Studies have attempted to dissect the role of repetitive trauma in sports from increased physical activity levels (see Sports and physical activity section). A 2019 meta-analysis examined ALS risk based on 16 studies of professional and nonprofessional sports of varying close-contact intensities, e.g., soccer, American football, marathon running⁸³. Organized competitive sports correlated with increased ALS rate ratio, which tended to favor participants in professional versus nonprofessional sports. Moreover, professional sports prone to repetitive concussive head and spine trauma correlated with greater ALS risk versus nonprofessional sports prone to similar trauma. Another systematic review noted that studies of nonprofessional athletes does not support increased ALS risk⁸⁴ but advocated for larger studies that account for confounding effects. Overall, findings underscore the complex interplay between head trauma and physical activity.

Some studies suggest trauma is not the initial risk factor but rather ensues from reverse causation in early, pre-symptomatic ALS by predisposing patients to falls. This potential confounding parameter may be eliminated by examining the risk to ALS from trauma occurring earlier than 5 years before diagnosis. Any instance of “Head trauma or concussion that caused you to black out or lose consciousness” correlated with ALS (OR 1.60) in a case-control study in northern New England and Ohio, which was most significant in the 10 years prior to diagnosis (OR 1.64)⁴⁵. These findings were echoed by Italian and European studies, with OR 2.61 and 1.54, respectively, for head trauma on ALS risk when excluding participants injured less than 5 years before diagnosis^{85 86}. Meta-analysis reinforces risk from head or trunk injury, which is highest within 5 years of diagnosis, possibly from predisposition to falls⁸⁷. Although epidemiological evidence supports trauma as a potential ALS risk factor, larger well- phenotyped prospective cohorts with a diverse range of physical activity, occupations, ages, and sex are needed to better understand the time sequence and linkage between trauma and disease.

Electromagnetic exposure

Electromagnetic fields (EMFs) occur on a spectrum of ultra-high to extremely-low frequency (energy). Although present naturally from the earth, electricity and communications demands have starkly increased the level of EMFs in the environment⁸⁸. Exposures can occur to an individual from towers near their dwelling or workplace. It is speculated that EMFs interfere with synaptic transmission and neurotransmitter homeostasis⁸⁹. Several epidemiological investigations have assessed the impact of ultra-high to extremely-low frequency EMFs on ALS risk. Analysis of Global System for Mobile Antennas in France found a significant trend in ultra-high frequency EMFs exposure gradients to ALS incidence, with a relative risk of 1.83 in the non-exposed versus highest exposed categories⁹⁰.

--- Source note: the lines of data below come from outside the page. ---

-- ==== Sys2Proof/Machine/Reference.lean ====
section
/-!
DEFINITION. Reference runs: the phases, their ends, the reference edge and the position assignment
(chapter 7).
-/

namespace Sys2Proof.Machine

/-- The search direction of a REFERENCE order (R13). -/
def Entry.searchDir (e : Entry) : Dir := dirOfWord e.params.p1

/-- The search signal is the limit input in the search direction, not the reference switch (R136). -/
def Entry.searchesLimit (e : Entry) : Bool := e.params.p4 != 0

/-- The search signal is active (R136). -/
def Axis.searchActive (a : Axis) (e : Entry) : Bool :=
  if e.searchesLimit then a.limitActive e.searchDir else a.referenceActive

/-- The phase shown, with no next phase (R134). -/
def State.setPhase (s : State) (ax : AxisIx) (ph : RefPhase) : State :=
  s.updRef ax (fun r => { r with phase := ph, next := .none, pauseTimer := none, rampStop := false })

/-- REFERENCE_FAILED with the detail phase × 16 + reason and the reaction of setup field 17 (R147). -/
def State.refFail (s : State) (ax : AxisIx) (ph : RefPhase) (reason : Nat) : State :=
  s.axisFault ax faultReferenceFailed (ph.code * 16 + reason) (s.axis ax).setup.limitReaction

/-- SEEK_BACK met the opposite limit: REFERENCE_FAILED 34 in the place of LIMIT_SWITCH, so the condition
counts as found (R97, R138). -/
def State.seekBackFail (s : State) (ax : AxisIx) : State :=
  (s.updAxis ax (fun a => { a with seen := { a.seen with limit := a.moving } })).refFail ax .seekBack 2

/-- Motion begun from standstill: the direction is set, and the speed steps up from 0 (R72, R91). -/
def State.beginMotion (s : State) (ax : AxisIx) (d : Dir) (plan : Option Plan) (speed : Nat)
    (phase : RampPhase) : State :=
  let s := s.updProf ax (fun p => { p with dir := d, plan := plan, pendingReplan := false })
  let accel := match plan with
    | some p => p.accelAt 0
    | none => 0
  s.setSpeed ax (sqOf speed) accel phase

/-- The order ends COMPLETED (R143 to R145). -/
def State.refComplete (s : State) (ax : AxisIx) : State := s.finishHead ax .completed

/-- APPROACH begins, the start checks made but for the search limit, which is exempt (R137, R146). -/
def State.beginApproach (s : State) (ax : AxisIx) (e : Entry) : State :=
  let s := s.setPhase ax .approach
  let a := s.axis ax
  if !a.readyActive then s.notReadyFault ax
  else
    s.beginMotion ax e.searchDir
      (some ((defaultRates a.setup).openPlan (sqOf a.setup.floor) e.params.p2.toNat)) a.setup.floor .accelerating

/-- SEEK_BACK begins (R138, R146). -/
def State.beginSeekBack (s : State) (ax : AxisIx) (e : Entry) : State :=
  let s := s.setPhase ax .seekBack
  let s := s.updRef ax (fun r => { r with switchSeen := (s.axis ax).referenceActive })
  let a := s.axis ax
  let d := e.searchDir.opposite
  if !a.readyActive then s.notReadyFault ax
  else if a.limitActive d then s.seekBackFail ax
  else
    s.beginMotion ax d
      (some ((defaultRates a.setup).openPlan (sqOf a.setup.floor) e.params.p2.toNat)) a.setup.floor .accelerating

/-- CREEP begins (R140, R146). -/
def State.beginCreep (s : State) (ax : AxisIx) (e : Entry) : State :=
  let s := s.setPhase ax .creep
  let a := s.axis ax
  if a.searchActive e then s.refFail ax .creep 4
  else if !a.readyActive then s.notReadyFault ax
  else if !e.searchesLimit && a.limitActive e.searchDir then s.limitFault ax e.searchDir
  else s.beginMotion ax e.searchDir none e.params.p3.toNat .cruising

/-- CLEAR begins; where the search signal is inactive it ends at once and CREEP follows directly (R139, R146). -/
def State.beginClear (s : State) (ax : AxisIx) (e : Entry) : State :=
  let s := s.setPhase ax .clear
  let a := s.axis ax
  let d := e.searchDir.opposite
  if !a.searchActive e then s.beginCreep ax e
  else if !a.readyActive then s.notReadyFault ax
  else if a.limitActive d then s.limitFault ax d
  else s.beginMotion ax d none e.params.p3.toNat .cruising

/-- The direction of an offset (R145). -/
def dirOfInt (v : Int) : Dir := if v < 0 then .minus else .plus

/-- OFFSET begins, or the order ends where the offset is 0 (R145, R146). MODEL'S CHOICE (log 50): a target outside
the 32-bit range is judged first (REFERENCE_FAILED 117), then drive ready, then the limit; where two fail at once the
manual does not say which is reported. -/
def State.beginOffset (s : State) (ax : AxisIx) (e : Entry) : State :=
  let offset := e.params.offset
  if offset = 0 then s.refComplete ax
  else
    let s := s.setPhase ax .offset
    let a := s.axis ax
    let target := a.commanded.toInt + offset
    let d := dirOfInt offset
    if target < minInt32 || maxInt32 < target then s.refFail ax .offset 5
    else if !a.readyActive then s.notReadyFault ax
    else if a.limitActive d then s.limitFault ax d
    else
      let s := s.updHead ax (fun e => { e with target := target, dir := d })
      let p := (defaultRates a.setup).plan (sqOf a.setup.floor) 0 offset.natAbs e.params.p2.toNat
        a.setup.floor false
      s.beginMotion ax d (some p) a.setup.floor (p.phaseAt 0)

/-- CLEAR_PULSE begins: the clear output becomes active and its timer is loaded with the width (R144). -/
def State.beginClearPulse (s : State) (ax : AxisIx) (e : Entry) : State :=
  (s.setPhase ax .clearPulse).updRef ax
    (fun r => { r with clearOut := true, clearTimer := some e.params.clearWidth })

/-- A phase begins. -/
def State.beginPhase (s : State) (ax : AxisIx) (e : Entry) : RefPhase → State
  | .approach => s.beginApproach ax e
  | .seekBack => s.beginSeekBack ax e
  | .clear => s.beginClear ax e
  | .creep => s.beginCreep ax e
  | .clearPulse => s.beginClearPulse ax e
  | .offset => s.beginOffset ax e
  | .none | .index | .pause => s

/-- A PAUSE of the length in P5, then a phase; a pause of 0 ms is not made (R143). -/
def State.pauseThen (s : State) (ax : AxisIx) (e : Entry) (next : RefPhase) : State :=
  if e.params.pause = 0 then s.beginPhase ax e next
  else s.updRef ax (fun r =>
    { r with phase := .pause, next := next, pauseTimer := some e.params.pause, rampStop := false })

/-- A REFERENCE order starts: drive ready, then the first phase from the input states (R135). -/
def State.startReference (s : State) (ax : AxisIx) (e : Entry) : State :=
  let a := s.axis ax
  if !a.readyActive then s.notReadyFault ax
  else if a.searchActive e then s.beginClear ax e
  else if !e.searchesLimit && a.limitActive e.searchDir then s.beginSeekBack ax e
  else s.beginApproach ax e

/-- The end of APPROACH or SEEK_BACK at standstill (R137, R138). -/
def State.refStood (s : State) (ax : AxisIx) (e : Entry) : State :=
  let s := s.stand ax
  let a := s.axis ax
  match a.ref.phase with
  | .approach =>
      if a.searchActive e then s.pauseThen ax e .clear
      else if e.searchesLimit then s.pauseThen ax e .creep
      else s.pauseThen ax e .seekBack
  | .seekBack => s.pauseThen ax e .creep
  | .none | .clear | .creep | .index | .clearPulse | .offset | .pause => s

/-- The ramp-stop of APPROACH or SEEK_BACK begins: LINEAR at the default decel, bound by no target (R136). -/
def State.refRampStop (s : State) (ax : AxisIx) (e : Entry) : State :=
  let s := s.updRef ax (fun r => { r with rampStop := true })
  let s := s.beginStop ax (defaultRates (s.axis ax).setup) none
  if (s.axis ax).planDone then s.refStood ax e else s

/-- The reference edge: the counters are latched and the axis stops abruptly; the assignment follows when
the stop is complete (R142). -/
def State.refEdge (s : State) (ax : AxisIx) : State :=
  (s.updRef ax (fun r =>
    { r with latchedCmd := (s.axis ax).commanded, latchedFb := (s.axis ax).feedback, assignDue := true })).stand ax

/-- INDEX begins at CREEP's edge, without a stop (R140, R141). -/
def State.beginIndex (s : State) (ax : AxisIx) : State :=
  let s := (s.setPhase ax .index).updRef ax (fun r => { r with indexStart := (s.axis ax).commanded })
  if (s.axis ax).indexActive then s.refFail ax .index 3 else s

/-- What a change of an input means to the phase of a running reference run (R137 to R141). -/
def State.refInputOf (s : State) (ax : AxisIx) (e : Entry) : State :=
  let a := s.axis ax
  match a.ref.phase with
  | .approach =>
      if !a.ref.rampStop && (a.searchActive e || (!e.searchesLimit && a.limitActive e.searchDir))
      then s.refRampStop ax e else s
  | .seekBack =>
      if a.ref.rampStop then s
      else if a.referenceActive then s.updRef ax (fun r => { r with switchSeen := true })
      else if a.ref.switchSeen then s.refRampStop ax e
      else s
  | .clear => if a.searchActive e then s else (s.stand ax).pauseThen ax e .creep
  | .creep =>
      if !a.searchActive e then s
      else if e.params.indexUse = 0 then s.refEdge ax
      else s.beginIndex ax
  | .index => if a.indexActive then s.refEdge ax else s
  | .none | .clearPulse | .offset | .pause => s

/-- A change of an input reaches a reference run that is RUNNING; edges met during a stop ramp, or after the
reference edge, are not acted on (R134, R148). -/
def State.refInput (s : State) (ax : AxisIx) : State :=
  let a := s.axis ax
  match a.list.head? with
  | none => s
  | some e =>
      if a.state = .running && e.kind = .reference && !a.ref.assignDue then s.refInputOf ax e else s

/-- The phase after the standstill at the reference edge, if any (R143, R144). -/
def Entry.afterEdge (e : Entry) : RefPhase :=
  if e.params.clearWidth ≠ 0 then .clearPulse else if e.params.offset ≠ 0 then .offset else .none

/-- P6 scaled to encoder counts (R142). -/
def scaledToEncoder (st : AxisSetup) (p6 : Word) : Word :=
  wordOfInt ((p6.toInt * st.ratioNum).tdiv st.ratioDen)

/-- The position assignment, and what follows it (R142, R143). MODEL'S CHOICE (log 43): the check of the following
error that it sets off (R98) comes after what follows. With no phase to follow, the order ends COMPLETED and the next
head starts before the check; with a clear pulse or an offset to follow, the PAUSE, or after a pause of 0 ms that
phase itself, begins before the check (the clear output active, the offset motion begun). The check may then fault
that axis. -/
def State.assignReference (s : State) (ax : AxisIx) : State :=
  let a := s.axis ax
  match a.list.head? with
  | none => s
  | some e =>
      if !a.ref.assignDue then s
      else
        let cmd := e.params.p6 + (a.commanded - a.ref.latchedCmd)
        let fb := scaledToEncoder a.setup e.params.p6 + (a.feedback - a.ref.latchedFb)
        let s := s.updRef ax (fun r => { r with assignDue := false })
        let s := s.assignPositions ax cmd fb true
        let s := s.addJobs [.check ax .follow]
        match e.afterEdge with
        | .none => s.refComplete ax
        | ph => s.pauseThen ax e ph

/-- The pulse that completes the index search span (R141). -/
def State.indexSpan (s : State) (ax : AxisIx) : State :=
  let a := s.axis ax
  if a.ref.phase = .index && a.state = .running && a.moving
      && a.setup.indexSpan ≤ (a.commanded.toInt - a.ref.indexStart.toInt).natAbs
  then s.refFail ax .index 1 else s

/-- The stop request of a started REFERENCE order (R148). `abrupt` is the silence action ABRUPT_STOP. -/
def State.stopReference (s : State) (ax : AxisIx) (e : Entry) (cause : StopCause) (abrupt : Bool) : State :=
  let a := s.axis ax
  if a.moving && !a.ref.phase.creeps && !abrupt then
    let bound := if a.ref.phase = .offset then some (distanceTo a.commanded e.target e.dir) else none
    let s := s.setAxisState ax .stopping cause
    let s := s.updAxis ax (fun a => { a with rampEnd := .stopped })
    let s := s.beginStop ax (stopRates a.setup (some e)) bound
    if (s.axis ax).planDone then s.finishHead ax .stopped else s
  else s.finishHead ax .stopped

end Sys2Proof.Machine
end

On the other end of the spectrum, a large European study reported an unadjusted ALS risk OR of 1.16 with occupational extremely-low frequency EMFs, which did not remain significant with adjustment⁹¹. A Dutch study found occupational extremely-low frequency EMFs linked to ALS mortality, with a HR of 2.19 for males who had held a job with high exposure⁹². Moreover, electric shock may be linked to ALS (adjusted OR 1.19 in discovery cohort, no significant correlation in the replication cohort)⁹¹.

Attempting to examine EMF in a non-occupational setting, an Italian study examined relative location of ALS case residence to high-voltage power lines, finding no correlation⁹³. This was reiterated by a 2021 meta-analysis, which found no correlation between residence proximity to a high-voltage power line to ALS risk⁹⁴. Overall, EMFs may contribute to ALS risk, particularly in the occupational setting, but replication and validated methods of estimating EMF exposure are needed for larger cohort studies.

Microbiome and infectious agents: lessons from human studies

The gut microbiome has emerged as a potential contributor to ALS risk (Supplementary Table S3)⁹⁵. Multiple studies report gut microbiome composition differences in ALS cases versus healthy controls or participants with non-ALS neurodegenerative diseases^96–100. For instance, ALS cases have lower levels of butyrate-producing bacteria^96,99, which could compromise gut integrity and immune homeostasis and exacerbate inflammation, worsening the disease course. Indeed, a study that examined the correlation between dietary fiber, the substrate for butyrate-producing bacteria, based on a 24-hour diet recall, found that participants in the highest tertile of vegetable fiber intake had the longest survival¹⁰¹. Moreover, the microbiome correlates with disease characteristics. In ALS participants, microbiome richness may differ by survival¹⁰² and composition may change with disease progression^97,99. Regarding onset segment, gut dysbiosis may increase with worsening symptoms in spinal onset ALS, whereas oral dysbiosis may be correlated to bulbar onset ALS¹⁰⁰.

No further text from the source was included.